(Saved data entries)
-- ==== Sys2Proof/Machine/FlumeOps.lean ====
section
/-! DEFINITION. The Flume: copy control blocks (R350), the walk of a box (R352, R375), claims (R259, R277, R376), line arrivals at targets in
every state (R323, R379), completion (R351, R357), and FLCP, FLMC, FLRD, FLWT, FLST (R353 to R356). -/
namespace Sys2Proof.Machine

/-! ### The copy control block (R350, R352) -/

/-- A copy control block from its 32 words (R350). -/
def ccbOf (ws : List Word) : Ccb :=
  let n := natOfWords ws
  let f (off lo len : Nat) : Nat := (n >>> (8 * off + lo)) % 2 ^ len
  { src := walkOf (ws.take 8), dst := walkOf ((ws.drop 8).take 8), org := (List.range 5).map (fun d => toSigned 32 (f (0x80 + 4 * d) 0 32)),
    box := (List.range 5).map (fun d => f (0x94 + 2 * d) 0 16), srcSp := f 0xA0 0 1 == 1, dstSp := f 0xA0 1 1 == 1, rop := f 0xA0 2 2,
    sigen := f 0xA0 4 1 == 1, cmask := f 0xA0 16 12, sig := f 0xA8 0 64 }

/-- Are the reserved fields of a CCB zero (R350)? -/
def ccbZeros (ws : List Word) : Bool :=
  let n := natOfWords ws
  let f (off lo len : Nat) : Nat := (n >>> (8 * off + lo)) % 2 ^ len
  f 0x9E 0 16 == 0 && f 0xA0 5 11 == 0 && f 0xA0 28 36 == 0 && n >>> (8 * 0xC0) == 0

/-- The type in which FLRD combines, by ROP and ESZ (R355). -/
def redType (rop esz : Nat) : Option Nat :=
  match rop, esz with
  | 0, 3 => some 10
  | 1, 2 => some 9
  | 2, 2 => some 9
  | 2, 3 => some 10
  | _, _ => none

/-- Are the control fields in range for a command: ROP, DSTSP and CMASK (R353 to R355)? -/
def ccbKind (k : FlumeKind) (c : Ccb) (cores : Nat) : Bool :=
  match k with
  | .copy => c.rop == 0 && c.cmask == 0
  | .multicast => c.rop == 0 && c.dstSp && c.cmask != 0 && c.cmask >>> cores == 0
  | .reduce => ! c.dstSp && c.cmask == 0 && (redType c.rop c.src.esz).isSome

/-! ### The walk of a box (R352) -/

/-- The n-th coordinates of a box, index 0 fastest. -/
def coordsAt : List Nat → Nat → List Nat
  | [], _ => []
  | b :: t, n => n % b :: coordsAt t (n / b)

/-- The elements of a box. -/
def Ccb.count (c : Ccb) : Nat := c.box.foldl (fun a b => a * b) 1

/-- The coordinates of a box in walk order. -/
def Ccb.coords (c : Ccb) : List (List Nat) := (List.range c.count).map (coordsAt c.box)

/-- The nibble address of the source element of coordinates; none where it is a fill (R352). -/
def Ccb.srcAt (c : Ccb) (i : List Nat) : Option Int :=
  let sc : List Int := (c.org.zip i).map (fun x => x.1 + (x.2 : Int))
  if c.src.within sc then some (c.src.nibAt (c.src.offset sc)) else none

/-- The nibble address of the destination element of coordinates (R352). -/
def Ccb.dstAt (c : Ccb) (i : List Nat) : Int := c.dst.nibAt (c.dst.offset (i.map (fun x => ((x : Nat) : Int))))

/-- The nibbles of one element: where each goes and where it comes from (R348, R352). -/
def Ccb.elem (c : Ccb) (i : List Nat) : List (Nat × NibSrc) :=
  (List.range c.dst.nibs).map (fun (b : Nat) =>
    (c.dst.place c.dstSp (c.dstAt i + (b : Nat)),
      match c.srcAt i with
      | some n => .src (c.src.place c.srcSp (n + (b : Nat)))
      | none => .fill (c.src.fillNib b)))

/-- Every nibble of a box, in walk order. -/
def Ccb.nibbles (c : Ccb) : List (Nat × NibSrc) := c.coords.flatMap c.elem

/-- The destination lines of a box, in walk order. -/
def Ccb.dstLines (c : Ccb) : List Nat := (c.nibbles.map (fun x => x.1 / 256)).eraseDups

/-- The global source words of a box, in walk order. -/
def Ccb.srcWords (c : Ccb) : List Nat := if c.srcSp then [] else byLine (c.nibbles.filterMap (fun x => x.2.word)).eraseDups

/-- Do the scratchpad sides of a box lie within the scratchpad (R352)? -/
def Ccb.inside (c : Ccb) (size : Nat) : Bool :=
  c.coords.all (fun i => (! c.dstSp || c.dst.insidePad size (c.dstAt i))
    && (! c.srcSp || (match c.srcAt i with | some n => c.src.insidePad size n | none => true)))

/-- Is a CCB valid for a command of a team (R352)? -/
def ccbValid (k : FlumeKind) (ws : List Word) (size cores : Nat) : Bool :=
  let c := ccbOf ws
  walkValid (ws.take 8) c.srcSp && walkValid ((ws.drop 8).take 8) c.dstSp && c.src.esz == c.dst.esz && ccbZeros ws
    && (c.box.zip c.dst.ext).all (fun x => x.1 != 0 && x.1 ≤ x.2) && ccbKind k c cores && (! c.sigen || (c.sig % 8 == 0 && canonical c.sig))
    && c.inside size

* Requirement *
Up to and including the line with "zero (R350)? -/", restate the records above word for word from the very first line.

* Result of the task *
-- ==== Sys2Proof/Machine/FlumeOps.lean ====
section
/-! DEFINITION. The Flume: copy control blocks (R350), the walk of a box (R352, R375), claims (R259, R277, R376), line arrivals at targets in
every state (R323, R379), completion (R351, R357), and FLCP, FLMC, FLRD, FLWT, FLST (R353 to R356). -/
namespace Sys2Proof.Machine

/-! ### The copy control block (R350, R352) -/

/-- A copy control block from its 32 words (R350). -/
def ccbOf (ws : List Word) : Ccb :=
  let n := natOfWords ws
  let f (off lo len : Nat) : Nat := (n >>> (8 * off + lo)) % 2 ^ len
  { src := walkOf (ws.take 8), dst := walkOf ((ws.drop 8).take 8), org := (List.range 5).map (fun d => toSigned 32 (f (0x80 + 4 * d) 0 32)),
    box := (List.range 5).map (fun d => f (0x94 + 2 * d) 0 16), srcSp := f 0xA0 0 1 == 1, dstSp := f 0xA0 1 1 == 1, rop := f 0xA0 2 2,
    sigen := f 0xA0 4 1 == 1, cmask := f 0xA0 16 12, sig := f 0xA8 0 64 }

/-- Are the reserved fields of a CCB zero (R350)? -/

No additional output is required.